As expected, there is much more curtailed RES when there is no LAES and BESS installed. Mainly because more thermal generation is forced to be online to provide the required up reserve. In the middle of the day when there is more solar power injection or windy hours, thermal generation goes down as much as possible, while there is enough headroom to comply with the reserve criteria. The rest of the available RES is curtailed. When LAES is added to save extra RES when necessary, and BESS is added to provide a reserve, thermal generation can go even lower, to better utilize available RES. A 50 MW LAES is able to store some of the extra RES, but still at some hours, with so much RES injection, there would be curtailment. The main difference between the proposed model and the basic model is the amount of CSE. DSE is also calculated, but the amount is much less than the CSE. Comparing the cases with the proposed model, and cases with the basic model in
Figure 7, the amount of curtailment in the proposed model seems larger. This is mainly because CSE and DSE consume extra energy. In addition, the number of start-ups in the LAES is reduced with the proposed model, to avoid CSE as much as possible.
To see the differences that the proposed model makes, specifically in the charging and discharging pattern of LAES, the results for a sample summer week of 2030, with 100 MW LAES installed, are depicted in
Figure 8 and
Figure 9.
The DSE is so small that it cannot be seen in the figures. However, CSE can effectively reduce the number of charging incidents to avoid unnecessary CSE as much as possible. In addition, there are many hours in the basic model, and LAES is scheduled with a low amount of charging. In practice, the current technology of LAES is usually only able to charge close to maximum capacity (80% of maximum charging capacity or more).
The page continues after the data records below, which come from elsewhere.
/-- The ADMIT block (chapter 14). -/
structure Admit where
  fixed : Bool := false            -- ADMIT_CTRL.FIXED, R453 14; reset 0
  rampEn : Bool := true            -- ADMIT_CTRL.RAMP_EN, R453 14; reset 1
  cntClear : Bool := false         -- CNT_CLEAR pending for the next launch, R55 02; reset 0
  throttled : Bool := false        -- ADMIT_STATUS.THROTTLED, R462 14; reset 0
  crit : Bool := false             -- ADMIT_STATUS.CRIT, R463 14; reset 0
  lastP : BitVec 2 := 0            -- ADMIT_STATUS.LAST_P, R454 14; reset 0
  stale : Bool := true             -- ADMIT_STATUS.STALE, R453 14; reset 1
  lastE : BitVec 16 := 0           -- ADMIT_STATUS.LAST_E, R453 14; reset 0
  budget : BitVec 16 := 1600       -- ADMIT_BUDGET.BUDGET, R458 14; reset 1,600
  budgetNow : BitVec 16 := 1600    -- budget in force since the last launch, R458 14; reset 1,600
  cap : BitVec 16 := 65535         -- ADMIT_CAP.CAP, R453 14; reset 65,535
  fallback : BitVec 16 := 1600     -- ADMIT_CAP.FALLBACK, R453 14; reset 1,600
  rampFloor : BitVec 16 := 512     -- ADMIT_RAMP.RAMP_FLOOR, R453 14; reset 512
  gateWaitMs : BitVec 16 := 100    -- ADMIT_RAMP.GATE_WAIT_MS, R470 14; reset 100
  tjHot : BitVec 8 := 100          -- ADMIT_THERMAL.TJ_HOT, R461 14; reset 100
  tjCrit : BitVec 8 := 108         -- ADMIT_THERMAL.TJ_CRIT, R461 14; reset 108
  throttleNum : BitVec 4 := 8      -- ADMIT_THERMAL.THROTTLE_NUM, R462 14; reset 8
  forceDrainUs : BitVec 12 := 10   -- ADMIT_THERMAL.FORCE_DRAIN_US, R463 14; reset 10
  phaseBeats : Vector (BitVec 64) 4 := Vector.replicate 4 0 -- ADMIT_PHASE_BEATS_p, R457 14; reset 0
  throttleBeats : BitVec 64 := 0   -- ADMIT_THROTTLE_BEATS, R462 14; reset 0
  declPeak : BitVec 16 := 0        -- ADMIT_DECL_PEAK, 14; reset 0
  domSel : BitVec 6 := 0           -- ADMIT_DOMAIN_CTRL.DOMAIN, R470 14; reset 0
  domTarget : BitVec 2 := 0        -- ADMIT_DOMAIN_CTRL.TARGET, R470 14; reset 0
  domResult : BitVec 3 := 0        -- ADMIT_DOMAIN_CTRL.RESULT, R470 14; reset 0
  domQueue : List DomTrans := []   -- transitions in the order they were asked for, the first one performed (ADMIT_DOMAIN_CTRL.BUSY), R467 R470 14; reset none
  domains : Vector Domain 36 := (Vector.replicate 36 {}).set 35 { state := .on } -- Table 1.7; R545: 35 ON at B0
  targetMv : Vector (BitVec 10) 2 := Vector.replicate 2 0 -- ADMIT_VCORE_r.TARGET_MV, R459 14; reset 0
  readMv : Vector (BitVec 10) 2 := Vector.replicate 2 0   -- ADMIT_VCORE_r.READ_MV, R459 14; reset 0
  vmin : BitVec 10 := 600          -- ADMIT_VLIMIT.VMIN_MV, R459 14; reset 600
  vmax : BitVec 10 := 850          -- ADMIT_VLIMIT.VMAX_MV, R459 14; reset 850
  grants : List (Nat × Nat) := []  -- time and AU of the beats granted in the last 100 us, R503 16; reset none
  avsStatus : Nat := 0             -- what the last AVSBus reads of R459 returned, 14; no reset given, DESIGN CHOICE 0 (log 2)
  aPrev : Nat := 0                 -- A_prev, R453 14; reset 0 (no beat before)
  grant : Option Grant := none     -- grant of the next beat, R454 14; reset none
  cur : Grant := {}                -- grant of the beat in progress, R455 14; reset one phase
  group : Nat := 0                 -- phase group in progress, R455 14; reset 0
  thermtrip : Bool := false        -- THERMTRIP_N asserted, R464 14; reset 0
  forcedPend : List Nat := []      -- domains in a forced gate not yet in RETAIN, R463 14; reset none
  splitSince : Nat := 0            -- split beats since the last BEAT_SPLIT record, R457 14; reset 0
  splitLogUp : Option Nat := none -- time of the last BEAT_SPLIT record, R457 14; reset none
deriving DecidableEq, Repr, Inhabited

/-- A prime-table entry (GLOBAL_PRIME_ENTRY_i, R83, R84). -/
structure PrimeEntry where
  q : BitVec 31 := 0       -- Q, R84 03; reset 0
  valid : Bool := false    -- VALID, R84 03; reset 0
  root : BitVec 31 := 0    -- ROOT, R84 03; reset 0
  rootLog : BitVec 5 := 0  -- ROOT_LOG, R84 03; reset 0
  log2q : BitVec 16 := 0   -- LOG2Q, R84 03; reset 0
  qneg : Word := 0         -- QNEG, R84 03; reset 0
  rModQ : Word := 0        -- R_MOD_Q, R84 03; reset 0
  rrModQ : Word := 0       -- RR_MOD_Q, R84 03; reset 0
deriving DecidableEq, Repr, Inhabited

/-- An installed prime set, the fields of its block (Table 3.4). -/
structure PSet where
  nq : Nat := 0
  np : Nat := 0
  logNMax : Nat := 0
  dnum : Nat := 0
  t : Nat := 0
  constBase : Nat := 0
  qidx : List Nat := []
  pidx : List Nat := []
deriving DecidableEq, Repr, Inhabited

/-- A seal window (GLOBAL_SEAL_WIN_i, R171). -/
structure SealWin where
  valid : Bool := false    -- VALID, R171 05; reset 0
  owner : BitVec 6 := 0    -- OWNER, R171 05; reset 0
  base : BitVec 32 := 0    -- BASE[47:16], R171 05; reset 0
  size : BitVec 21 := 0    -- SIZE, R171 05; reset 0
deriving DecidableEq, Repr, Inhabited

/-- The resources of one function (GLOBAL_FUNC_n, R423). -/
structure Func where
  frames : BitVec 64 := 0        -- FRAMES, R423 13; reset 0
  memBase : BitVec 20 := 0       -- MEM_BASE[47:28], R423 13; reset 0
  memSize : BitVec 20 := 0       -- MEM_SIZE[47:28], R423 13; reset 0
  streamFirst : BitVec 20 := 0   -- STREAM_FIRST, R423 13; reset 0
  streamCount : BitVec 21 := 0   -- STREAM_COUNT, R423 13; reset 0
  sqMax : BitVec 7 := 0          -- SQ_MAX, R423 13; reset 0
  cqMax : BitVec 7 := 0          -- CQ_MAX, R423 13; reset 0
  progMax : BitVec 12 := 0       -- PROG_MAX, R423 13; reset 0
  carryAccept : BitVec 2 := 0    -- CARRY_ACCEPT, R426 13; reset 0
  enable : Bool := false         -- ENABLE, R423 13; reset 0
  busy : Bool := false           -- BUSY, R423 13; reset 0
  enabling : Bool := false       -- an enable waits for its frame wipes, R423 13; reset 0
  result : BitVec 2 := 0         -- RESULT, R423 13; reset 0
  resetting : Bool := false      -- HOSTQ_FN_STATUS.RESETTING, R446 13; reset 0
  wiping : Bool := false         -- HOSTQ_FN_STATUS.WIPING, R446 13; reset 0
deriving DecidableEq, Repr, Inhabited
From the weekly UC solutions of winter, spring, summer, and autumn sample weeks, an estimated yearly summary of results for years 2026 and 2030 is presented in
Table 2 and
Table 3.
Although the operation cost is reduced for cases with storage systems compared to the base case with no storage system, the basic model always underestimates the operation costs. With the detailed model, the operator will have a more accurate power balance schedule, and a better awareness of expected losses. An incremental or decreasing percentage is also provided in both tables, which compare the basic model and the proposed model. According to the tables, the basic model can be misleading in reflecting the realistic operation cost. In addition, as the CSE and DSE are taken into account in the proposed model, the number of scheduled charging periods is diminished considerably in the proposed model. It also reduces the wear and tear of LAES in practice. It would also be interesting to see how much CSE consumption is overlooked by the basic model yearly. The corresponding numbers are presented in
Table 4. These yearly amounts might seem small. So, for the long-term planning procedures in which these orders are negligible, the simple model can be a good choice, as it is less complicated and this might affect the speed of big long-term problems. On the other hand, for short-term scheduling problems, the proposed model can help to avoid unnecessary real-time modifications. All of the UC problems in this paper are solved by the cplex solver in GAMS.